Pedro Ángel Palou

Pedro Ángel Palou

Fellow: Awarded 2011
Field of Study: Fiction

Competition: Latin America & Caribbean

Sorbonne Paris V

Pedro Ángel Palou (born in Puebla, Mexico, 1966) is a prolific novelist and essayist. He has worked in the public service as Minister of Culture and in Higher Education, for fifteen years as Professor of Literature and President of Universidad de las Américas in Puebla (UDLA) and also as a Visiting Professor in Paris (Sorbonne Rene Descartes), with Michel Maffesoli, and in Dartmouth College where he is writer in residence (2011-2012). He is the author of thirty-three books, including an acclaimed novel, Como quien se desangra (Xavier Villaurrutia Prize in 2003) and an historical trilogy, about Zapata, Morelos and Cuauhtémoc, three important heroes of Mexican history. He is an anchorman on public television (History Channel and Canal 22), chef, soccer referee, and journalist.

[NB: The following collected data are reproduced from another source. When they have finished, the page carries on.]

/-- R132: the exact value of a pattern. -/
def decodeV (f : Fmt) (v0 : Nat) : Val :=
  let v := v0 % 2 ^ f.width
  if f.int then
    let x : Int := if f.s then sgn f.width v else v
    .num (x < 0) x.natAbs 0 false
  else
    let s := f.s && bit v (f.width - 1)
    let e := v / 2 ^ f.fw % 2 ^ f.ew
    let m := v % 2 ^ f.fw
    let emax := 2 ^ f.ew - 1
    if f.spv == 0 && e == emax then
      if m == 0 then .inf s else .nan (!bit m (f.fw - 1))
    else if f.spv == 1 && e == emax && m == 2 ^ f.fw - 1 then .nan false
    else if f.spv == 3 && s && e == 0 && m == 0 then .nan false
    else if e == 0 then .num s m (1 - f.bias - f.fw) false
    else .num s (2 ^ f.fw + m) (e - f.bias - f.fw) false

/-- The greatest finite pattern without its sign (R132). -/
def Fmt.maxPat (f : Fmt) : Nat :=
  if f.int then 2 ^ f.fw - 1
  else
    let top := 2 ^ (f.ew + f.fw) - 1
    if f.spv == 0 then top - 2 ^ f.fw else if f.spv == 1 then top - 1 else top

def Fmt.maxF (f : Fmt) : Val := decodeV f f.maxPat

def Fmt.signBit (f : Fmt) : Nat := 2 ^ (f.ew + f.fw)

/-- R133: whether the entry has a NaN code, and the canonical one. -/
def Fmt.canonNan (f : Fmt) : Option Nat :=
  if f.int then none
  else if f.spv == 0 then some ((2 ^ f.ew - 1) * 2 ^ f.fw + 2 ^ (f.fw - 1))
  else if f.spv == 1 then some (2 ^ (f.ew + f.fw) - 1)
  else if f.spv == 3 then some f.signBit
  else none

/-- The pattern of a sign and magnitude, where the entry has that sign; a zero is +0 where there is no −0 (R133). -/
def Fmt.pack (f : Fmt) (neg : Bool) (p : Nat) : Nat :=
  if !neg || !f.s || (p == 0 && (f.int || f.spv == 3)) then p
  else if f.int then 2 ^ f.width - p else f.signBit + p

/-- Whether the rounding goes up by one unit, from the unit's parity, the half bit and what lies below it. -/
def roundsUp (mode : Mode) (neg odd half st : Bool) : Bool :=
  match mode with
  | .rne => half && (st || odd)
  | .rtz => false
  | .rup => !neg && (half || st)
  | .rdn => neg && (half || st)
  | .rna => half

/-- Round ± (m + δ) × 2^e to a multiple of 2^q: the multiple and whether it differs from the value. -/
def quantize (mode : Mode) (neg : Bool) (m : Nat) (e : Int) (st : Bool) (q : Int) : Nat × Bool :=
  let k := q - e
  if k ≤ 0 then
    let n := m * 2 ^ (-k).toNat
    (if roundsUp mode neg (n % 2 == 1) false st then n + 1 else n, st)
  else
    let j := k.toNat
    let n := m / 2 ^ j
    let half := bit m (j - 1)
    let low := st || m % 2 ^ (j - 1) != 0
    (if roundsUp mode neg (n % 2 == 1) half low then n + 1 else n, half || low)

/-- What RoundToFormat gives: a pattern, flags, and whether it takes an OVF 2 path. -/
structure RRes where
  pat : Nat
  fl : Fl
  fault : Bool
  deriving DecidableEq, Repr

/-- R133, R107: the overflow of a finite value. -/
def overflow (f : Fmt) (mode : Mode) (neg : Bool) : RRes :=
  let fl := if f.int then fNV else fOF ||| fNX
  let big := f.pack neg f.maxPat
  match f.ovf with
  | 0 =>
    let toInf := match mode with
      | .rne => true
      | .rna => true
      | .rtz => false
      | .rup => !neg
      | .rdn => neg
    if toInf then
      if f.spv == 0 then ⟨f.pack neg ((2 ^ f.ew - 1) * 2 ^ f.fw), fl, false⟩ else ⟨f.canonNan.getD 0, fl, false⟩
    else ⟨big, fl, false⟩
  | 1 => ⟨big, fl, false⟩
  | _ => ⟨0, fl, true⟩

/-- RoundToFormat(x, n, mode) of R133; for entries 0 and 1 it is the rounding of R107. -/
def roundFmt (f : Fmt) (mode : Mode) (x : Val) : RRes :=
  match x with
  | .nan sig =>
    match f.canonNan with
    | some p => ⟨p, if sig then fNV else 0, false⟩
    | none => ⟨0, fNV, f.ovf == 2⟩
  | .inf neg =>
    if !f.int && f.spv == 0 && (!neg || f.s) then ⟨f.pack neg ((2 ^ f.ew - 1) * 2 ^ f.fw), 0, false⟩
    else match f.ovf with
      | 0 => ⟨f.canonNan.getD 0, fNV, false⟩
      | 1 => ⟨if neg && !f.s then 0 else f.pack neg f.maxPat, fNV, false⟩
      | _ => ⟨0, fNV, true⟩
  | .num neg m e st =>
    if m = 0 && !st then ⟨f.pack neg 0, 0, false⟩
    else
      let lg : Int := (Nat.log2 m : Nat) + e
      let q : Int := if f.int then 0 else max (lg - f.fw) (1 - f.bias - f.fw)
      let r := quantize mode neg m e st q
      -- the code of the magnitude, without a bound above
      let code : Nat :=
        if f.int then r.1
        else if r.1 < 2 ^ f.fw then r.1
        else ((q + f.bias + f.fw - 1) * (2 ^ f.fw : Nat)).toNat + r.1
      let tiny : Bool :=
        let u := quantize mode neg m e st (lg - f.fw)
        -- rounded to FW fraction bits with an unbounded exponent, below 2^(1 − BIAS)
        decide ((Nat.log2 u.1 : Nat) + (lg - f.fw) < 1 - f.bias) || u.1 == 0
      if neg && !f.s && r.1 != 0 then
        match f.ovf with
        | 0 => ⟨f.canonNan.getD 0, fNV, false⟩
        | 1 => ⟨0, fNV, false⟩
        | _ => ⟨0, fNV, true⟩
      else if f.maxPat < code then overflow f mode neg
      else
        let fl := if r.2 then (if !f.int && tiny then fNX ||| fUF else fNX) else 0
        ⟨f.pack neg code, fl, false⟩

/-! ### Exact arithmetic -/

/-- The sum of signed terms m × 2^e, aligned at the least exponent. -/
def sumTerms (ts : List (Bool × Nat × Int)) : Int × Int :=
  let e := ts.foldl (fun a t => if t.2.1 = 0 then a else min a t.2.2) (ts.foldl (fun a t => max a t.2.2) 0)
  (ts.foldl (fun a t => a + (if t.1 then -1 else 1) * (t.2.1 : Int) * (2 ^ (t.2.2 - e).toNat : Nat)) 0, e)

/-- R145: the exact sum of terms, with NaN, infinities and the sign of an exact zero decided over all terms together. The
terms carry no δ. -/
def sumV (mode : Mode) (ts : List Val) : Val × Fl :=
  let pinf := ts.any (fun t => t == .inf false)
  let ninf := ts.any (fun t => t == .inf true)
  let sig := ts.any Val.isSig
  if ts.any Val.isNan then (.nan sig, if pinf && ninf then fNV else 0)
  else if pinf && ninf then (.nan false, fNV)
  else if pinf then (.inf false, 0)
  else if ninf then (.inf true, 0)
  else
    let nums := ts.filterMap (fun t => match t with | .num n m e _ => some (n, m, e) | _ => none)
    let r := sumTerms nums
    if r.1 = 0 then
      let allNeg := ts.all (fun t => t.isZero && t.neg?)
      let allPos := ts.all (fun t => t.isZero && !t.neg?)
      (.num (allNeg || (mode == .rdn && !allPos)) 0 0 false, 0)
    else (.num (r.1 < 0) r.1.natAbs r.2 false, 0)

/-- The exact product; 0 × ∞ is invalid. -/
def mulV (a b : Val) : Val × Fl :=
  match a, b with
  | .nan s, .nan t => (.nan (s || t), 0)
  | .nan s, _ => (.nan s, 0)
  | _, .nan t => (.nan t, 0)
  | .inf n, y => if y.isZero then (.nan false, fNV) else (.inf (n != y.neg?), 0)
  | x, .inf n => if x.isZero then (.nan false, fNV) else (.inf (n != x.neg?), 0)
  | .num n m e _, .num n' m' e' _ => (.num (n != n') (m * m') (e + e') false, 0)

/-- The quotient of two positive magnitudes, to more than 192 bits with what lies below as δ. -/
def quot (m : Nat) (e : Int) (m' : Nat) (e' : Int) : Nat × Int × Bool :=
  let k := 192 + Nat.log2 m'
  let n := m * 2 ^ k
  (n / m', e - e' - k, n % m' != 0)

/-- R117: a / b with its invalid cases and division by zero. -/
def divV (a b : Val) : Val × Fl :=
  match a, b with
  | .nan s, .nan t => (.nan (s || t), 0)
  | .nan s, _ => (.nan s, 0)
  | _, .nan t => (.nan t, 0)
  | .inf _, .inf _ => (.nan false, fNV)
  | .inf n, y => (.inf (n != y.neg?), 0)
  | x, .inf n => (.num (n != x.neg?) 0 0 false, 0)
  | .num n m e _, .num n' m' e' _ =>
    if m' = 0 then (if m = 0 then (.nan false, fNV) else (.inf (n != n'), fDZ))
    else
      let r := quot m e m' e'
      (.num (n != n') r.1 r.2.1 r.2.2, 0)

/-- The integer square root, one bit of the result at a time. -/
def isqrtGo (n : Nat) : Nat → Nat → Nat
  | 0, r => r
  | k + 1, r =>
    let c := r + 2 ^ k
    isqrtGo n k (if c * c ≤ n then c else r)

def isqrt (n : Nat) : Nat := isqrtGo n (Nat.log2 n / 2 + 1) 0

/-- R117: the square root. -/
def sqrtV (a : Val) : Val × Fl :=
  match a with
  | .nan s => (.nan s, 0)
  | .inf n => if n then (.nan false, fNV) else (.inf false, 0)
  | .num n m e _ =>
    if m = 0 then (.num n 0 0 false, 0)
    else if n then (.nan false, fNV)
    else
      let k : Int := if (e - 400) % 2 = 0 then 400 else 401
      let x := m * 2 ^ k.toNat
      let r := isqrt x
      (.num false r ((e - k) / 2) (r * r != x), 0)

/-- R118: 1 / √a for a positive number: a root of a quotient, exact only for an even power of two. -/
def rsqrtNum (m : Nat) (e : Int) : Val :=
  let m' := if e % 2 = 0 then m else 2 * m
  let e' := if e % 2 = 0 then e else e - 1
  let k := 400 + Nat.log2 m'
  let r := isqrt (2 ^ (2 * k) / m')
  .num false r (-(k : Int) - e' / 2) (r * r * m' != 2 ^ (2 * k))

/-- The fraction bits of log2 of x / 2^p, for 2^p ≤ x < 2^(p+1), by squaring. -/
def log2Go (p : Nat) : Nat → Nat → Nat → Nat
  | 0, _, acc => acc
  | n + 1, x, acc =>
    let y := x * x / 2 ^ p
    if 2 ^ (p + 1) ≤ y then log2Go p n (y / 2) (2 * acc + 1) else log2Go p n y (2 * acc)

Professor Palou has a Ph.D in Social Sciences and was honored with the Francisco Xavier Clavigero National Prize in History for his book about sociology of culture in Mexico between 1900-1940, La casa del silencio, aproximación en tres tiempos a Contemporáneos. In 2009, he was a finalist of the Planeta Casa America competition with his novel El dinero del diablo, published in twenty-two countries of the Spanish-speaking world.